YOUR OBJECTIVE.
Find the number of lines below in which the word "spec" occurs. Write only that number.

=== MATERIAL SHOWN ===

-- ==== Sys2Proof/Tests/Slice0.lean ====
section
/-! SUPPORT. Tests: the checks of WellFormed, words written out from the spec's encodings, one step of each instruction
against the vectors of 95_test_vectors.md, and for each statement with hypotheses a state or operands that meet them. -/

open Sys2Proof
open Sys2Proof.Machine

namespace Sys2Proof.Tests

-- One test at a time: many kernel evaluations side by side take more memory than the check allows.
set_option Elab.async false

/-! ## Helpers -/

/-- A running command with the input `input` and the sizes `d` and `l`. -/
def busy (op : BitVec 4) (input : List Byte) (d l : Word) : State :=
  { State.reset with
    cmdOp := op, run := .busy, inMem := Memory.ofBytes input, inLen := BitVec.ofNat 32 input.length
    dictSize := d, lookaheadSize := l }

/-- An idle engine with the moves `ms` to come. -/
def idle (ms : List Move) : State := { State.reset with moves := ms }

/-- A running LZSS decoder with the header N = n, D = d, L = l and the output `out` so far. -/
def decoding (n d l : Nat) (out : List Byte) (rd : Reader) : State :=
  { State.reset with
    run := .busy, work := { Work.clear with stage := .lzssBody, reader := rd, lzss := { n := n, d := d, l := l, out := out } } }

/-- A Boolean question about the next state. -/
def next (o : Host.Outcome State Fault Refusal) (p : State → Bool) : Bool :=
  match o with
  | .next t => p t
  | .fault _ => false
  | .refused _ => false

/-- The bytes of OUT[0..n). -/
def outBytes (t : State) (n : Nat) : List (Option Byte) := (List.range n).map (fun a => Memory.read t.outMem a)

/-- The bytes of OUT that are known, in ascending address order. -/
def outList (t : State) : List Byte := t.outMem.map Prod.snd

theorem busy_hasInput (op : BitVec 4) (input : List Byte) (d l : Word) (h : input.length < 2 ^ 32) :
    (busy op input d l).hasInput input := by
  refine ⟨Nat.mod_eq_of_lt h, fun i hi => ?_⟩
  simp [busy, Memory.read_ofBytes, byteAt, hi]

/-- The bytes of a result. -/
def okBytes (r : Except ErrKind (List Byte)) : List Byte :=
  match r with
  | .ok bs => bs
  | .error _ => []

/-- A code-length table with the lengths `ls` from symbol `p` on and every other length 0. -/
def table (p : Nat) (ls : List Byte) : List Byte := List.replicate p 0 ++ ls ++ List.replicate (256 - p - ls.length) 0

/-- The HS container of vector S1, the empty input with D = L = 4. -/
def vectorS1 : List Byte := [3, 0, 0, 0, 0x0D, 1, 2, 0, 0, 2] ++ List.replicate 251 0 ++ [0x80, 0x63]

/-! ## WellFormed refuses -/

theorem test_wf_family_of_command : wellFormed .command (.lit 0) = false := by decide
theorem test_wf_family_of_token : wellFormed (.token 2 3) .lzssCompress = false := by decide
theorem test_wf_family_of_container : wellFormed (.container 1) (.matchTok 1 1) = false := by decide
theorem test_wf_reserved_op : wellFormed .command (.reservedCommand 3) = false := by decide
theorem test_wf_widths : wellFormed (.token 33 3) (.lit 0) = false ∧ wellFormed (.token 3 33) (.matchTok 1 1) = false := by
  decide
theorem test_wf_distance_range :
    wellFormed (.token 2 3) (.matchTok 0 3) = false ∧ wellFormed (.token 2 3) (.matchTok 5 3) = false := by decide
theorem test_wf_length_range :
    wellFormed (.token 2 3) (.matchTok 1 0) = false ∧ wellFormed (.token 2 3) (.matchTok 1 9) = false := by decide
theorem test_wf_identifier : wellFormed (.container 2) (.lzssContainer 0 1 1) = false := by decide
theorem test_wf_table_size :
    wellFormed (.container 2) (.huffmanContainer 0 [1, 1]) = false ∧
    wellFormed (.container 3) (.hsContainer 0 [1, 1]) = false := by decide

/-! ## Words written out from the spec's encodings (30_encoding.md R55, R58 to R63, R67) -/

theorem test_decode_lzssCompress : decodeTableWord 32 0x00000001 = some .lzssCompress := by decide
theorem test_decode_lzssDecompress : decodeTableWord 32 0x00000002 = some .lzssDecompress := by decide
theorem test_decode_huffmanCompress : decodeTableWord 32 0x00000003 = some .huffmanCompress := by decide
theorem test_decode_huffmanDecompress : decodeTableWord 32 0x00000004 = some .huffmanDecompress := by decide
theorem test_decode_hsCompress : decodeTableWord 32 0x00000005 = some .hsCompress := by decide
theorem test_decode_hsDecompress : decodeTableWord 32 0xFFFFFFF6 = some .hsDecompress := by decide
theorem test_decode_reservedCommand :
    decodeTableWord 32 0x00000007 = some (.reservedCommand 7) ∧ decodeTableWord 8 0 = some (.reservedCommand 0) := by decide
/-- 0 01000001 and padding: the bytes 20 80 (40_bitstream.md R77's example). -/
theorem test_decode_lit : decodeTableWord 16 0x8020 = some (.lit 0x41) := by decide
/-- 1 0000000001 0000000101 and padding, wD = wL = 10: the bytes 80 20 28. -/
theorem test_decode_matchTok : decodeTableWord 24 0x282080 = some (.matchTok 2 6) := by decide
/-- The first 13 bytes of vector E2. -/
theorem test_decode_lzssContainer :
    decode (.container 1) { src := [1, 0, 0, 0, 8, 0, 0, 0, 4, 0, 0, 0, 8], pos := 0 } =
      .ok (.lzssContainer 8 4 8, { src := [1, 0, 0, 0, 8, 0, 0, 0, 4, 0, 0, 0, 8], pos := 104 }) := by decide
/-- The header of vector F4, H261(02, 2, a:1, b:1). -/
theorem test_decode_huffmanContainer :
    (decode (.container 2)
      { src := [2, 0, 0, 0, 2] ++ List.replicate 97 0 ++ [1, 1] ++ List.replicate 157 0, pos := 0 }).map Prod.fst =
      .ok (.huffmanContainer 2 (table 0x61 [1, 1])) := by decide +kernel
/-- The header of vector S1: 03 00 00 00 0D, 01 02 00 00 02, 251 zero bytes. -/
theorem test_decode_hsContainer :
    (decode (.container 3) { src := [3, 0, 0, 0, 0x0D, 1, 2, 0, 0, 2] ++ List.replicate 251 0, pos := 0 }).map Prod.fst =
      .ok (.hsContainer 13 (table 0 [1, 2, 0, 0, 2])) := by decide +kernel
theorem test_decode_rejects_short_and_foreign :
    decode (.container 1) { src := [1, 0], pos := 0 } = .error .endOfBits ∧
    decode (.container 1) { src := [2], pos := 0 } = .error .wrongIdent ∧
    decode (.token 10 2) { src := [0xC0], pos := 0 } = .error .endOfBits ∧
    decode .command { src := [0, 0, 1], pos := 0 } = .error .endOfBits := by decide
/-- 30_encoding.md R63: d = 2, len = 6 with wD = 2, wL = 3 is 1 01 101. -/
theorem test_encode_matchTok : encode (.token 2 3) (.matchTok 2 6) = [true, false, true, true, false, true] := by decide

===

ANSWER FOR THIS EXERCISE.
2